Being able to categorise is a very human caracteristic. We tend to look at people, objects, ideas, opinions, reactions, etc and immediatly put them in what we think is their right bucket. Person A is introvert, idea B is outrageous, webpage C is technical, etc.
Why we do it is not the subject I am interested in. However, how we do it is a very interesting point.
One key way of learning, in my opinion, is learning by example. When we are presented with a new subject, we tend to think of examples that would fit in that specific context. Only after a reasonable number of examples, we are good at understanding a given topic, or recognising patterns.
That is why we, for example, look at a webpage and immediatly know what is the main topic of the page. It’s a scientific page, or it is an e-commerce page, or it is a technical blog page. We have seen a lot of different pages and therefore our filters are very accurate.
What about computers?
Could computers learn as well by example and perform classification? Can we trust computers to perform decent classification?
Well, to a certain extent, I believe so. Therefore, I would like to explore the idea of automatic classification of webpages based in algorithms that learn by example.
One example of such an algorithm is the backpropagation algorithm, which trains artificial neural networks (ANNs) in order to infer a function from observations. That function is then used to classify input data.
The ANNs ability to learn by example is very useful when the output is rather subjective or not very well defined. If we provide good sample data, the resulting classification function will provide reasonably good results.

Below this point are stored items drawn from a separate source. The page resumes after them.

/-- SWEEP_VISIT (R318, R416): the die's sweep visits its next sector. (DESIGN CHOICE, log 61) -/
def execSweepVisit (die : BitVec 2) (cell : List SymErr) (s : State) : Host.Outcome State Fault Refusal :=
  let d := s.die die.toNat
  if d.passDone then .next s
  else
    let sec := die.toNat * 2 ^ 30 + d.swpos
    let s1 := (s.decoded (128 * sec) (s.readCell sec cell) 1).restamp sec
    .next (s1.modDie die.toNat fun x => { x with swpos := x.swpos + 1, passDone := decide (dieSectors ≤ x.swpos + 1) })

/-- The caddy writes ADV again for a locked slot, and unlocks it where the advance is accepted (R438). -/
def State.retryLock (s : State) (t : Nat) : State :=
  let w := Tab.get (0 : Word) s.hub.wldcfg t
  if !w.getLsbD 62 then s
  else
    let s1 := s.genAdvance (BitVec.ofNat 4 t) 1
    if (s1.tslot t).gen = (s.tslot t).gen then s1
    else { s1 with hub := { s1.hub with wldcfg := Tab.put 0 s1.hub.wldcfg t (setField w 62 1 0) } }

/-- PASS_END (R319): when the last die has finished, the floors move and the next pass begins. -/
def execPassEnd (s : State) : Host.Outcome State Fault Refusal :=
  if !(List.range 4).all fun d => (s.die d).passDone then .next s
  else
    let s1 := (List.range 16).foldl (fun x t => x.modTslot t fun y => { y with floor := y.pstart, pstart := y.gen }) s
    let s2 := (List.range 4).foldl (fun x d => x.modDie d fun y =>
      { y with swpos := 0, passDone := false, corrBlk := [] }) s1
    let s3 := { s2 with hub := { s2.hub with passes := (s2.hub.passes + 1) % 65536, passStart := s2.dtime } }
    .next ((List.range 16).foldl State.retryLock s3)

/-- SWCTL's write (R320): a deadline out of range or a reserved bit is ignored. -/
def State.swctl (s : State) (v : Word) : State :=
  if field v 32 32 ≠ 0 ∨ v.toNat < 60 ∨ 172800 < v.toNat then s else s.setHubReg 0x3800 v
/-- SWCTL_WRITE (R320). -/
def execSwctlWrite (v : Word) (s : State) : Host.Outcome State Fault Refusal := .next (s.swctl v)

/-- Seconds since the current pass began (R320). -/
def State.elapsed (s : State) : Nat := (s.dtime - s.hub.passStart) / 1000000000
/-- BEHIND (R321): some die has visited a smaller part of its sectors than the part of the deadline gone by. -/
def State.behind (s : State) : Bool :=
  (List.range 4).any fun d =>
    decide ((s.die d).swpos * field (s.hubReg 0x3800) 0 32 < s.elapsed * dieSectors) && !(s.die d).passDone
/-- SWSTAT as it reads (R320). -/
def State.swstat (s : State) : Word :=
  BitVec.ofNat 64 ((if s.behind then 2 ^ 63 else 0) + s.hub.passes * 2 ^ 32 + s.elapsed % 2 ^ 32)
/-- SWPOS of a die as it reads (R320). -/
def State.swposReg (s : State) (d : Nat) : Word := BitVec.ofNat 64 (128 * (d * 2 ^ 30 + (s.die d).swpos))

end Sys2Proof.Machine
end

My intention is to create a simple program that, given a url of a webpage, will respond to this simple question:
Is this a tech site?
I would like to know, given a URL, if the page is about technology or not.
In order to do that, I followed a very simple algorithm described below. First, there is some pre-processing needed:
- I started by defining what I considered to be a basic set of words that are usually present in technology pages (disclaimer: please note that this is just a very basic example and therefore doesn’t aim at accurately representing what is the content of a technical site);
- I also defined a couple of datasets that could be representative of a technical page in terms of word counts based on the set of words defined in step 1; and a dataset representative of a webpage that is not technical, again using word counts.
After defining the datasets described above, the sinatra application (ruby DSL) will, on startup, do the following:
- Train an ANN using the ruby gem ai4r. To achieve that, I added the datasets defined in step 2 in order to give good positive and negative examples, so that the resulting function can perform classification in an acceptable way;
- Once the network is trained, the application is ready to receive input URLs.
Upon request, the application will:
- Fetch the entire page content;
- Count the frequency of the words in the page content;
- Discard the words that are not a part of the dataset defined in the very first point mentioned above;
- Run the classification function resulting from training mentioned above and output the result.
Hopefully, if the assumptions are correct, one will get reasonable results. I tried with a few websites and, in general, the algorithm is capable of classifying technical webpages, with a few exceptions.
What not to do
Along the way, I experienced some problems. For example, one has to be careful with the words one chooses to use. Initially, I was considering words such as technology, iphone and method, which are present in many websites, regardless of the nature of the websites. For example, news websites such as bbc.co.uk and guardian.co.uk were false positives when using such words.
It is also important to have good test data, otherwise the results won’t be accurate (or will be accurate in relation to the testing data, but meaningless towards what we are trying to classify).
Finally, it is also very important to have a good decision function. The ANN classification will return two results:
- the probability of the page being technical;
- and the probability of the page not being technical.
In my case, I consider a site to be technical if the probability of being technical is greater than the probability of not being technical, or if the probability of being technical is greater than 90%.
Minor changes in both the training data and the decision function will have a big impact in the results, so it is very important to get those 2 factors right.
Even with very lightweight examples and classification rules, the algorithm seems to classify websites with reasonable accuracy.
I tested with sites such as wired and ycombinator; blogs such as github, heroku and daring fireball. In terms of negative tests, I tried news sites such as bbc and guardian, among others.
My gut feeling is that with proper training data and better keywords, one could expect much better results and therefore achieve a better classification score.
Working with ANNs was a good experience and I will keep them in mind for future classification problems.